Entries shown:

········

/-- R133: an instruction in a guarded range whose test failed is squashed, whatever it is, an unassigned word included: it takes one
of the budget and one of the range, and the context goes on after its words, with no other effect but the core's counters and tag. -/
def Obligations.SquashedInstructionsHaveNoEffect : Prop :=
  ∀ (s : State) (c d a b p imm m n w : Nat) (neg : Bool), s.canIssue c = true → (s.ctx c).budget ≠ 0 → (s.ctx c).guardN ≠ 0 →
    (s.ctx c).guardSquash = true → (s.ctx c).pc + 1 ≤ (s.coreImage (c / 4)).codeWords →
    let Skips := fun (i : Instr) (k : Nat) => Gives i s fun t =>
      t.ctx c = { s.ctx c with
        pc := (s.ctx c).pc + k, budget := (s.ctx c).budget - 1, guardN := (s.ctx c).guardN - 1 } ∧
      (∀ k, k ≠ c → t.ctx k = s.ctx k) ∧ OnlyCore s t (c / 4)
    (∀ i ∈
        [Instr.add c d a b, .sub c d a b, .and c d a b, .or c d a b, .xor c d a b, .andn c d a b, .shl c d a b, .shr c d a b,
         .sar c d a b, .mul c d a b, .mulhu c d a b, .min c d a b, .max c d a b, .minu c d a b, .maxu c d a b, .popc c d a,
         .clz c d a, .bswap c d a, .bswap4 c d a, .bswap2 c d a, .sel c d a b p, .cmpEq c p a b, .cmpNe c p a b,
         .cmpLt c p a b, .cmpGe c p a b, .cmpLtu c p a b, .cmpGeu c p a b, .cmpTst c p a b, .cmpNtst c p a b, .pand c p a b,
         .por c p a b, .pxor c p a b, .pandn c p a b, .pnot c p a, .mfp c d, .mtp c a, .addi c d a imm, .andi c d a imm,
         .ori c d a imm, .xori c d a imm, .shli c d a n, .shri c d a n, .sari c d a n, .lui c d imm, .cmpiEq c p a imm,
         .cmpiNe c p a imm, .cmpiLt c p a imm, .cmpiGe c p a imm, .cmpiuEq c p a imm, .cmpiuNe c p a imm, .cmpiuLtu c p a imm,
         .cmpiuGeu c p a imm, .ext c d a m n, .exts c d a m n, .ins c d a m n, .clrf c d a m n, .ld1 c d a imm, .ld2 c d a imm,
         .ld4 c d a imm, .ld8 c d a imm, .ld1s c d a imm, .ld2s c d a imm, .ld4s c d a imm, .st1 c d a imm, .st2 c d a imm,
         .st4 c d a imm, .st8 c d a imm, .aswap c d a b, .aadd c d a b, .aor c d a b, .aand c d a b, .acas c d a b, .nop c,
         .fence c, .endEvent c, .mfs c d n, .mts c n a, .bt c p imm, .bf c p imm, .branchB c imm, .callt c p imm,
         .callf c p imm, .call c imm, .jr c d a, .pred c p neg n, .hdrFetch c d a, .hdrStore c d a, .hdrPush c d a,
         .hdrPull c d a, .treeLookup c d a b m, .hash c d a b, .hashix c d a, .enqAir c d a b, .enqTmg c d a b, .deqAir c d a,
         .drop c d a, .clone c d a, .cblkEnc c d a b, .cblkDec c d a b, .clmul c d a b, .clmulh c d a b, .wait c d a,
         .waitany c d, .untilTime c d a, .leaveAsk c d a b, .leaveGive c d a, .churn c, .time c d, .timefrac c d, .staLd c d a,
         .staAdd c d a b, .staOr c d a b, .staAndn c d a b, .staCas c d a b, .renq c d a b, .rmsg c d a b],
      Skips i 1) ∧
    (∀ i ∈ [Instr.movx c d imm, .movxs c d imm, .orhx c d a imm, .addx c d a imm], Skips i 2) ∧
    (assigned w = false → Skips (.unassignedInstruction c w) (if w / 2 ^ 26 = 0x30 then 2 else 1))

/-- R101, R102, R107, R133, R140, R141: nop; mfs of each special register, which reads 0 from a reserved one (of TICK while no replay
runs); mts of the KEEP registers, and its ILLEGAL fault for an RO or reserved one; pred, which samples its predicate once; end starts
the event's drain; and fence waits while the context has stores through the fabric window on their way, and goes on when it has none. -/
def Obligations.SystemInstructions : Prop :=
  (∀ (s : State) (c d a n p : Nat) (neg : Bool), Ready s c 1 →
    Retires (.nop c) s c 1 id ∧
    (n < 32 → n ≠ 9 → Retires (.mfs c d n) s c 1 (fun x => x.setReg d
      (if n = 0 then BitVec.ofNat 64 c else if n = 1 then BitVec.ofNat 64 (c / 32)
       else if n = 2 then BitVec.ofNat 64 (s.coreImage (c / 4)).id else if n = 3 then BitVec.ofNat 64 x.event
       else if n = 4 then BitVec.ofNat 64 (x.budget - 1) else if n = 5 then BitVec.ofNat 64 x.epoch
       else if n = 6 then BitVec.ofNat 64 x.faultCode else if n = 7 then BitVec.ofNat 64 x.faultPc
       else if n = 8 then x.faultAddr else if 16 ≤ n ∧ n < 24 then SMap.get x.keep (n - 16) 0 else 0))) ∧
    (s.replaying = false → Gives (.mfs c d 9) s fun t =>
      t.ctx c = { (s.ctx c).setReg d (s.rg PMC_CORE_TICK [c / 4]) with
        pc := (s.ctx c).pc + 1, budget := (s.ctx c).budget - 1 } ∧ ∀ k, k ≠ c → t.ctx k = s.ctx k) ∧
    (16 ≤ n → n < 24 → Retires (.mts c n a) s c 1 (fun x => { x with keep := SMap.set x.keep (n - 16) (x.reg a) 0 })) ∧
    (n < 16 ∨ (24 ≤ n ∧ n < 32) → TakesFaults s c → Faults (.mts c n a) s c 0x1 0) ∧
    (1 ≤ n → n ≤ 4 → Retires (.pred c p neg n) s c 1 (fun x =>
      { x with guardN := n, guardSquash := decide (x.pred p = neg) }))) ∧
  ∀ (s : State) (c : Nat), Ready s c 1 →
    (Gives (.endEvent c) s fun t =>
      t.ctx c = { s.ctx c with st := .waiting, blocked := .drain, budget := (s.ctx c).budget - 1 } ∧
      (∀ k, k ≠ c → t.ctx k = s.ctx k) ∧ OnlyCore s t (c / 4)) ∧
    (s.storesBefore c s.drk.nextOp = false → Retires (.fence c) s c 1 id) ∧
    (s.storesBefore c s.drk.nextOp = true → Gives (.fence c) s fun t =>
      t.ctx c = { s.ctx c with st := .waiting, blocked := .fence, budget := (s.ctx c).budget - 1 } ∧
      (∀ k, k ≠ c → t.ctx k = s.ctx k) ∧ OnlyCore s t (c / 4))

/-! ## Accesses of programs (R104, R105, R137-R139) -/

/-- R104, R105: an aligned access of `n` bytes lies in local memory (1), in the core's shared section (2) or in the header
window (3), at an offset of its space. -/
def Near (s : State) (c : Nat) (a : Word) (n sp off : Nat) : Prop :=
  a.toNat = sp * 2 ^ 40 + off ∧ off % n = 0 ∧
    ((sp = 1 ∧ off + n ≤ 65536) ∨ (sp = 2 ∧ off + n ≤ (s.coreImage (c / 4)).sharedLen ∧ off < 2 ^ 40) ∨ (sp = 3 ∧ off + n ≤ 256))

/-- The byte that context `k` reads at an offset of a near space. -/
def nearByte (s : State) (k sp o : Nat) : Byte := getAt (s.nearBytes k sp o 1) 0 0

/-- The location that context `k` names in a near space is among the `n` bytes that context `c` names from `off`. -/
def SameNear (s : State) (c sp off n k sq o : Nat) : Prop :=
  sq = sp ∧ off ≤ o ∧ o < off + n ∧
    ((sp = 1 ∧ k / 4 = c / 4) ∨ (sp = 2 ∧ s.sharedKey k = s.sharedKey c) ∨ (sp = 3 ∧ k = c))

········

Copy, exactly and with nothing added, the lines from the one containing "def SameNear (s" through the end of the records.

Solution below:
def SameNear (s : State) (c sp off n k sq o : Nat) : Prop :=
  sq = sp ∧ off ≤ o ∧ o < off + n ∧
    ((sp = 1 ∧ k / 4 = c / 4) ∨ (sp = 2 ∧ s.sharedKey k = s.sharedKey c) ∨ (sp = 3 ∧ k = c))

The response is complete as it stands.